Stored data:
▬▬▬
-- ==== Sys2Proof/Machine/Charter.lean ====
section
/-! DEFINITION. The charter and the weirs (04_charter_weirs.md, R105–R127): fuses and shadows, the charter check, the air-time
meters and reservations, and the commands of the block. -/

namespace Sys2Proof.Machine

/-! ## The fuse image (R105–R110) -/

/-- A fuse of the image is blown. -/
def State.fuse (s : State) (b : Nat) : Bool := s.cht.fuses.contains b

/-- A field of the image: `w` bits from bit `b` on. -/
def State.fuseField (s : State) (b : Nat) : Nat → Nat
  | 0 => 0
  | w + 1 => (if s.fuse b then 1 else 0) + 2 * s.fuseField (b + 1) w

/-- The first bit of entry `e` in the image (R105). -/
def entryBit (e : Nat) : Nat := 64 + 192 * e

/-- A bit of the image that is reserved, or outside it (R106). -/
def fuseReserved (b : Nat) : Bool :=
  if b < 64 then decide (2 ≤ b)
  else if b < 3136 then
    let k := (b - 64) % 192
    (decide (3 ≤ k) && decide (k ≤ 7)) || (decide (85 ≤ k) && decide (k ≤ 127))
  else true

/-- The 392-byte image (R105). -/
def State.fuseImage (s : State) : List Byte := (List.range 392).map fun i => BitVec.ofNat 8 (s.fuseField (8 * i) 8)

/-- Insert into a rising list without repeats. -/
def insertSorted (b : Nat) : List Nat → List Nat
  | [] => [b]
  | x :: xs => if b < x then b :: x :: xs else if b = x then x :: xs else x :: insertSorted b xs

/-! ## Entries (R107) -/

/-- An entry is live (R107). -/
def State.entryLive (s : State) (e : Nat) : Bool :=
  s.flag F.CHT_ENT_CFG_PROGRAMMED e && !s.flag F.CHT_ENT_CFG_REVOKED e && !s.flag F.CHT_SWLIM_SW_DISABLE e

/-- CHT_WEIR_LIMIT_e: LIMIT in µs, 0 while the entry is not live (R107). -/
def State.weirLimit (s : State) (e : Nat) : Nat :=
  if s.entryLive e then
    (10000 - max (s.fld F.CHT_ENT_DUTY_DUTY_DENY e) (s.fld F.CHT_SWLIM_SW_DUTY_DENY e)) * 360000
  else 0

/-- cap_txo in units of 0.25 dBm (R107). -/
def State.capTxo (s : State) (e : Nat) : Int :=
  min 0 (160 - (max (s.fld F.CHT_ENT_CFG_CAP_DENY e) (s.fld F.CHT_SWLIM_SW_CAP_DENY e) : Nat) -
    s.fld F.CHT_ENT_CFG_FE_GAIN e)

/-- The band of an entry in Hz: lower and upper edge (R107). -/
def State.entryBand (s : State) (e : Nat) : Int × Int :=
  (s.fld F.CHT_ENT_LOW_LOW_KHZ e * 1000, (7200000 - (s.fld F.CHT_ENT_HIGH_HIGH_DENY_KHZ e : Int)) * 1000)

/-! ## Bins (R116–R118) -/

/-- The place of the bin `k` rotations back in the sparse maps. -/
def State.binKey (s : State) (e k : Nat) : Nat := 64 * e + (s.cht.rotations + 60 * (k / 60 + 1) - k) % 60

/-- Air time in the bin `k` rotations back. -/
def State.bin (s : State) (e k : Nat) : Nat := SMap.getD s.cht.bins (s.binKey e k) 0

/-- Add to the running bin of an entry; a bin holds 40 bits (R116). -/
def State.binAdd (s : State) (e n : Nat) : State :=
  { s with cht := { s.cht with bins := SMap.put s.cht.bins (s.binKey e 0) (min (2 ^ 40 - 1) (s.bin e 0 + n)) } }

/-- Steps of 1 µs begun by elapsed instant `t` in a run of radiation (R119); none are begun while the entry is not live (R123). -/
def Meter.steps (m : Meter) (t : Nat) : Nat := if m.paused then m.counted else (t - m.start + 999) / 1000

/-- CHT_WEIR_USED_e: the sum of the 60 bins, with the steps of radiation going on (R117, R119). -/
def State.weirUsed (s : State) (e : Nat) : Nat :=
  ((List.range 60).map fun k => s.bin e k).sum +
    ((s.cht.meters.filter fun m => m.entry == e).map fun m => m.steps s.clp.now - m.counted).sum

/-- The LIMIT a frame is judged against: the lowest the entry has held while live over the last 60 bins (R121, R123). -/
def State.weirBound (s : State) (e : Nat) : Nat :=
  ((List.range 60).filterMap fun k => SMap.find? s.cht.limits (s.binKey e k)).foldl min (s.weirLimit e)

/-- Record the present LIMIT of every live entry in the running bin (R123). -/
def State.noteLimits (s : State) : State :=
  (List.range 16).foldl (fun s e =>
    if s.entryLive e then
      let k := s.binKey e 0
      { s with cht := { s.cht with limits := SMap.put s.cht.limits k (min (s.weirLimit e) (SMap.getD s.cht.limits k (s.weirLimit e))) } }
    else s) s

/-- Entry `e` is at or above its threshold (R124). PCT above 100 acts as 100. -/
def State.weirNear (s : State) (e : Nat) : Bool :=
  let pct := min 100 (s.fld F.CHT_WEIR_NEAR_PCT e)
  s.entryLive e && pct != 0 &&
    decide (pct * s.weirLimit e ≤ 100 * (s.weirUsed e + s.fld F.CHT_WEIR_RSV_USEC e))

/-- NEAR_MASK as it reads (R124). -/
def State.nearNow (s : State) : Nat := ((List.range 16).filter fun e => s.weirNear e).foldl (fun a e => a + 2 ^ e) 0
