/-! ## Synthesiser and transmit-side states (R66–R74) -/

/-- The synthesiser band of a centre in kHz (R66). -/
def synBand (khz : Nat) : Nat :=
  ([600000, 950000, 1500000, 2300000, 3500000, 4800000, 6000000].filter (· ≤ khz)).length

/-- The stored calibration is valid (R70). -/
def State.calValid (s : State) (j : Nat) : Bool :=
  let c := s.tx j
  c.calBand == some (synBand c.centre) && !c.startCal &&
    decide (|s.txf.temp - s.sfld F.TXF_CHAIN_STAT_CAL_TEMP j| < 10)

/-- SYN_BAND and CAL_VALID follow the centre and the temperature. -/
def State.calRefresh (s : State) (j : Nat) : State :=
  (s.setFld F.TXF_CHAIN_STAT_SYN_BAND (synBand (s.tx j).centre) j).setFld F.TXF_CHAIN_STAT_CAL_VALID
    (cond (s.calValid j) 1 0) j

/-- The die temperature is sensed. -/
def State.sense (s : State) (temp : Int) : State :=
  (List.range 16).foldl (fun s j => s.calRefresh j) { s with txf := { s.txf with temp := temp } }

/-- TX_STATE of a chain: 0 Off, 1 Starting, 2 Ready. -/
def State.txState (s : State) (j : Nat) : Nat := s.fld F.TXF_CHAIN_STAT_TX_STATE j

/-- The synthesiser of a chain is locked. -/
def State.locked (s : State) (j : Nat) : Bool := s.flag F.TXF_CHAIN_STAT_LOCK j

/-- A frame's pins follow R89 from a last RF at elapsed instant `e` (R90: over the union with those of other frames). -/
def State.pinsEnd (s : State) (j e lag : Nat) : State :=
  let c := s.tx j
  s.setTx j { c with
    paOff := max c.paOff (e + lag * 1000)
    swOff := max c.swOff (e + (lag + 1) * 1000)
    lnaOn := max c.lnaOn (e + (lag + 2) * 1000) }

/-- A frame past its commit point that has not reached RF is recalled (R87, R100). -/
def State.recall (s : State) (j : Nat) (f : TxFrame) (st : Status) (frees : Bool := true) : State :=
  (s.pinsEnd j s.clp.now f.paLag).completeTx j f st 0 frees

/-- The elapsed instant of a frame's RF start, as full time runs now (R373, R374). -/
def State.rfAt (s : State) (f : TxFrame) : Nat := s.clp.now + s.nsUntilFull f.rfFull

/-- Replace the end of a PSDU by the FCS over what comes before it (R79). -/
def withFcs (n : Nat) (bs : List Byte) : List Byte :=
  let body := bs.take (bs.length - n)
  (body ++ fcsOf n body).take bs.length

/-- The bytes a frame radiates, whether its first cell, or a later one, held an uncorrectable word, and the state after the
read. -/
def State.readFrame (s : State) (cells : List Nat) (d : TxDesc) : List Byte × Bool × Bool × State :=
  let (b0, bad0, s) := s.getFrame (cells.take 1) (min 256 d.len)
  let (b1, bad1, s) := s.getFrame (cells.drop 1) (d.len - 256)
  (b0 ++ b1, bad0, bad1, s)

/-- The takeover frame's RF start makes a standby device ACTIVE (R466); slot work begins with the first slot that starts after its last RF, `air`
ns on. -/
def State.takeoverStart (s : State) (air : Nat) : State :=
  if s.fld F.TWN_STAT_ROLE = 2 then
    let t := { s.twn with act := true, expected := [], goodbye := false, handing := none, arrived := false, workFrom := s.fullNs + air }
    ({ s with twn := t }.setFld F.TWN_STAT_ROLE 3 |>.raise F.TWN_EVT_TAKEOVER).bump F.TWN_CNT_TAKEOVER_COUNT
  else s

/-- RF start of a frame (R79, R84, R119, R120, R374, R444): it leaves TXO, its PHR and FCS computed; it is metered for the entries that are live
now. An uncorrectable word in the first cell completes it POISONED with nothing sent; one in a later cell ramps it down when the path reaches it. A
chain that does not hold the frame any more completes it INTERNAL with nothing sent, and no cell is freed (R555; DEDUCED, log entry 144). -/
def State.rfStart (s : State) (j : Nat) (f : TxFrame) : State :=
  match s.chainFor f.desc.cell f.desc.len with
  | none => s.recall j f .internal false
  | some cells =>
    let (bs, bad0, bad1, s) := s.readFrame cells f.desc
    if bad0 then s.recall j f .poisoned
    else
      let (phy, mcs) := s.frameMode j f.desc.carrier f.modeSet
      let air := s.airNs phy mcs f.desc.len
      let (v, s) := s.fresh
      let bad := s.clp.now + v / 1001 % (air + 1)
      let f := { f with
        stage := .radiating
        phr := some {
          len := f.desc.len, fcs32 := s.txFcsLen j f.desc.carrier phy == 4, mcs := mcs, phy := s.reg .PLM_PHY_MODE phy 0 }
        psdu := withFcs (s.txFcsLen j f.desc.carrier phy) bs
        rfTime := s.service
        rfAsn := if s.asnValid then s.asn else noAsn
        endAt := if bad1 then min (s.clp.now + air) (bad + v % 1001) else s.clp.now + air
        badAt := if bad1 then some bad else none }
      let s := ((s.putTx j f).meterStart f.id (s.chargedTo j f.desc.carrier phy)).nearUpdate
      s.on (decide (f.origin = .takeover)) fun s => s.takeoverStart (f.endAt - s.clp.now)

/-- Every frame of a chain whose RF start is due by now starts (R102). -/
def State.rfStartDue (s : State) (j : Nat) : State :=
  ((s.tx j).frames.filter fun f => decide (f.stage = .powered) && decide (s.rfAt f ≤ s.clp.now) && s.memReady 0).foldl (fun s f => s.rfStart j f) s

/-- A radiating frame ramps down within 1 µs; its metering ends here (R122), and it completes with status `st` at the end of its
ramp, or as the abort before gave it (R87, R100). A frame whose path has met an uncorrectable word is ramping down already (R444). -/
def State.rampDown (s : State) (j : Nat) (f : TxFrame) (st : Status) : State :=
  if f.badAt.any fun t => decide (t ≤ s.clp.now) then s
  else
    let (v, s) := s.fresh
    ((s.meterStop f.id).putTx j { f with
      fate := some (f.fate.getD st), badAt := none, endAt := min f.endAt (s.clp.now + v % 1001) }).nearUpdate

/-- Every frame of a chain that is committed or radiating is aborted; one whose last RF is in this cycle completes as it was (R102). -/
def State.abortLive (s : State) (j : Nat) (st : Status) : State :=
  (s.tx j).frames.foldl (fun s f =>
    if f.stage = .radiating then (if s.clp.now < f.endAt then s.rampDown j f st else s)
    else if f.stage.live then s.recall j f st
    else s) s

/-- LOCK falls (R87); a frame whose RF starts in this cycle radiates (R102). -/
def State.lockFall (s : State) (j : Nat) : State :=
  if s.locked j then
    let s := s.rfStartDue j
    let rad := s.radiating j
    (((s.setFld F.TXF_CHAIN_STAT_LOCK 0 j).abortLive j .txSynthFault).on rad fun s => s.raise F.TXF_EVT_SYN_UNLOCK j)
  else s

/-- The synthesiser deasserts LOCK and retunes; LOCK is due after 16 µs, or 42 µs with a full calibration, and the sequence has
failed 100 µs after its start (R69, R73). A retune that meets a full calibration in progress starts it again (DESIGN CHOICE, log entry 107). -/
def State.retune (s : State) (j : Nat) (full : Bool) : State :=
  let c := s.tx j
  let full := full || (c.lockAt.isSome && c.fullCal)
  let s := (s.lockFall j).setFld F.TXF_CHAIN_STAT_CAL_BUSY 1 j
  let s := s.on full fun s => s.setFld F.TXF_CHAIN_STAT_CAL_DUE 0 j
  let c := s.tx j
  let c := if full then { c with deferAt := none, starved := false } else c
  s.setTx j { c with
    lockAt := some (s.clp.now + (if full then 42000 else 16000))
    failAt := some (s.clp.now + 100000)
    fullCal := full }

/-- FEM_PA_n releases, and with it the coexistence requests held for it (R89, R97). -/
def State.paDrop (s : State) (j : Nat) : State :=
  let c := s.tx j
  c.coexHold.foldl (fun s g => s.coexUpdate g) (s.setTx j { c with pa := false, coexHold := [] })

/-- FEM_TXSW_n releases: the blanking intervals run on for their tails (R89, R96). -/
def State.txswDrop (s : State) (j : Nat) : State :=
  let c := s.tx j
  s.setTx j { c with
    txsw := false
    blanks := c.blanks.map fun b => if b.endAt = none then { b with endAt := some (s.clp.now + b.tail * 1000) } else b }

/-- The transmit side turns Off; calibration results are kept (R70, R74). FEM_PA_n and FEM_TXSW_n are inactive from now on (R92). -/
def State.txOffNow (s : State) (j : Nat) : State :=
  let s := s.lockFall j
  let s := s.on (s.tx j).pa fun s => s.paDrop j
  let s := s.on (s.tx j).txsw fun s => (s.setTx j { s.tx j with lnaOn := s.clp.now + 1000 }).txswDrop j
  let s := ((s.setFld F.TXF_CHAIN_STAT_TX_STATE 0 j).setFld F.TXF_CHAIN_STAT_CAL_BUSY 0 j).setFld F.TXF_CHAIN_STAT_CAL_DUE 0 j
  s.setTx j { s.tx j with lockAt := none, failAt := none, deferAt := none, starved := false, idleAt := none }

/-- A window change takes effect (R67, R69): a synthesiser that runs retunes, with a full calibration where the stored one is not valid. -/
def State.applyWindow (s : State) (j khz : Nat) : State :=
  let s := (s.setTx j { s.tx j with centre := khz, heldWin := none, faultClr := true }).calRefresh j
  if !centreOk khz then
    let s := s.raise F.TXF_EVT_WINDOW_BAD j
    s.on (s.txState j != 0) fun s => s.txOffNow j
  else s.on (s.txState j != 0) fun s => s.retune j (!s.calValid j)

/-- A window change made while the transmit side was Off takes effect at its next start (R68). -/
def State.startWindow (s : State) (j : Nat) : State :=
  match (s.tx j).heldWin with
  | some khz => s.applyWindow j khz
  | none => s

/-- A CAL write takes effect: full calibration, or while Off only CAL_VALID cleared (R68, R69). -/
def State.applyCal (s : State) (j : Nat) : State :=
  let s := s.setTx j { s.tx j with heldCal := false, faultClr := true }
  if s.txState j = 0 then (s.setTx j { s.tx j with startCal := true }).calRefresh j else s.retune j true

/-- HELD_WRITE_APPLY (R68): the held writes, at the end of the last radiating frame. A held window and a held CAL do not replace each
other (DESIGN CHOICE, log entry 106). -/
def State.applyHeld (s : State) (j : Nat) : State :=
  if s.radiating j || s.txState j == 0 then s
  else (s.startWindow j).on (s.tx j).heldCal fun s => s.applyCal j

/-- A carrier of the chain radiates, or starts to in this cycle (R68, R102). -/
def State.radiatesNow (s : State) (j : Nat) : Bool :=
  s.radiating j || (s.tx j).frames.any fun f => decide (f.stage = .powered) && decide (s.rfAt f ≤ s.clp.now)

/-- A write of TXF_SYN_WINDOW (R67, R68): held while the chain radiates, and, while it is Off, until the next start. -/
def State.synWindowWrite (s : State) (j : Nat) (d : Word) : State :=
  let s := s.setFld F.TXF_SYN_WINDOW_CENTRE_KHZ d.toNat j
  let khz := bits d.toNat 0 23
  if s.txState j = 0 then s.setTx j { s.tx j with heldWin := some khz }
  else if s.radiatesNow j then (s.setTx j { s.tx j with heldWin := some khz }).raise F.TXF_EVT_CFG_HELD j
  else s.applyWindow j khz

/-- A write of TXF_SYN_CTL (R68, R71). -/
def State.synCtlWrite (s : State) (j : Nat) (d : Word) : State :=
  let s := s.setFld F.TXF_SYN_CTL_TEMP_CAL_EN (bits d.toNat 1 1) j
  if !d.getLsbD 0 then s
  else if s.radiatesNow j then (s.setTx j { s.tx j with heldCal := true }).raise F.TXF_EVT_CFG_HELD j
  else s.applyCal j

/-- SYN_WINDOW_WRITE (R68). -/
def execSynWindowWrite (j : Nat) (d : Word) (s : State) : Out := .next (s.powered fun s => s.synWindowWrite j d)

/-- CAL (R68, R69): a write of TXF_SYN_CTL with CAL 1 and TEMP_CAL_EN as given. -/
def execCal (j : Nat) (tempCalEn : Bool) (s : State) : Out := .next (s.powered fun s => s.synCtlWrite j (if tempCalEn then 3 else 1))

/-- SYN_LOCK (R69, R70, R73, R74): the running sequence reaches LOCK at die temperature `temp`; a full calibration is stored and
counted; the transmit side is Ready. -/
def execSynLock (j : Nat) (temp : Int) (s : State) : Out :=
  match (s.tx j).lockAt with
  | some t =>
    let s := (s.advanceTo t).sense temp
    let c := s.tx j
    let s := (s.setFld F.TXF_CHAIN_STAT_LOCK 1 j).setFld F.TXF_CHAIN_STAT_CAL_BUSY 0 j
    let s := s.on c.faultClr fun s => s.setFld F.TXF_CHAIN_STAT_SYN_FAULT 0 j
    let s := s.on c.fullCal fun s =>
      (s.setFld F.TXF_CHAIN_STAT_CAL_TEMP (toPattern 8 temp) j).bump F.TXF_CNT_CAL_COUNT 1 j
    let c := if c.fullCal then { c with calBand := some (synBand c.centre), startCal := false } else c
    let s := s.setTx j { c with lockAt := none, failAt := none, fullCal := false }
    let s := s.on (s.txState j == 1) fun s => s.setFld F.TXF_CHAIN_STAT_TX_STATE 2 j
    .next (s.calRefresh j)
  | none => .next s

/-- SYN_FAULT (R73): 100 µs after its start the sequence has not reached LOCK. -/
def execSynFault (j : Nat) (s : State) : Out :=
  match (s.tx j).failAt with
  | some t =>
    let s := s.advanceTo t
    let s := s.setTx j { s.tx j with lockAt := none, failAt := none, fullCal := false, faultClr := false }
    .next (((s.setFld F.TXF_CHAIN_STAT_CAL_BUSY 0 j).setFld F.TXF_CHAIN_STAT_SYN_FAULT 1 j).raise F.TXF_EVT_SYN_FAULT j)
  | none => .next s

/-- No frame of the chain stands in the way of a temperature calibration (R71): none radiates, and no held one has its commit point within
the next 200 µs. One that waits past its planned commit point commits as soon as it can, so it does (DEDUCED, log entry 108). -/
def State.calFree (s : State) (j : Nat) : Bool :=
  (s.tx j).frames.all fun f =>
    match f.stage with
    | .radiating => false
    | .held => decide (s.fullNs + 200000 < (s.planned j f).getD 0)
    | _ => true

/-- A calibration that is due and cannot start in this cycle counts as postponed, once (R71). -/
def State.calPostpone (s : State) (j : Nat) : State :=
  s.on (s.flag F.TXF_CHAIN_STAT_CAL_DUE j && (s.tx j).deferAt.isNone && !s.calFree j) fun s =>
    (s.setTx j { s.tx j with deferAt := some s.clp.now }).bump F.TXF_CNT_CAL_DEFER_COUNT 1 j

/-- TEMP_CAL_DUE (R71): the die temperature becomes `temp`; a difference of 10 °C from CAL_TEMP asks for a full calibration, even while
one runs, and it counts as postponed where it cannot start in this cycle. -/
def execTempCalDue (dt j : Nat) (temp : Int) (s : State) : Out :=
  let s := (s.after dt).sense temp
  let far := decide (10 ≤ |temp - s.sfld F.TXF_CHAIN_STAT_CAL_TEMP j|)
  if s.txState j = 2 ∧ s.flag F.TXF_SYN_CTL_TEMP_CAL_EN j = true ∧ far = true ∧ s.flag F.TXF_CHAIN_STAT_CAL_DUE j = false then
    .next ((s.setFld F.TXF_CHAIN_STAT_CAL_DUE 1 j).calPostpone j)
  else .next s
▬▬▬
Work request.
Show all lines above that contain "stage".

Response to the task.
        stage := .radiating
  ((s.tx j).frames.filter fun f => decide (f.stage = .powered) && decide (s.rfAt f ≤ s.clp.now) && s.memReady 0).foldl (fun s f => s.rfStart j f) s
    if f.stage = .radiating then (if s.clp.now < f.endAt then s.rampDown j f st else s)
    else if f.stage.live then s.recall j f st
  s.radiating j || (s.tx j).frames.any fun f => decide (f.stage = .powered) && decide (s.rfAt f ≤ s.clp.now)
    match f.stage with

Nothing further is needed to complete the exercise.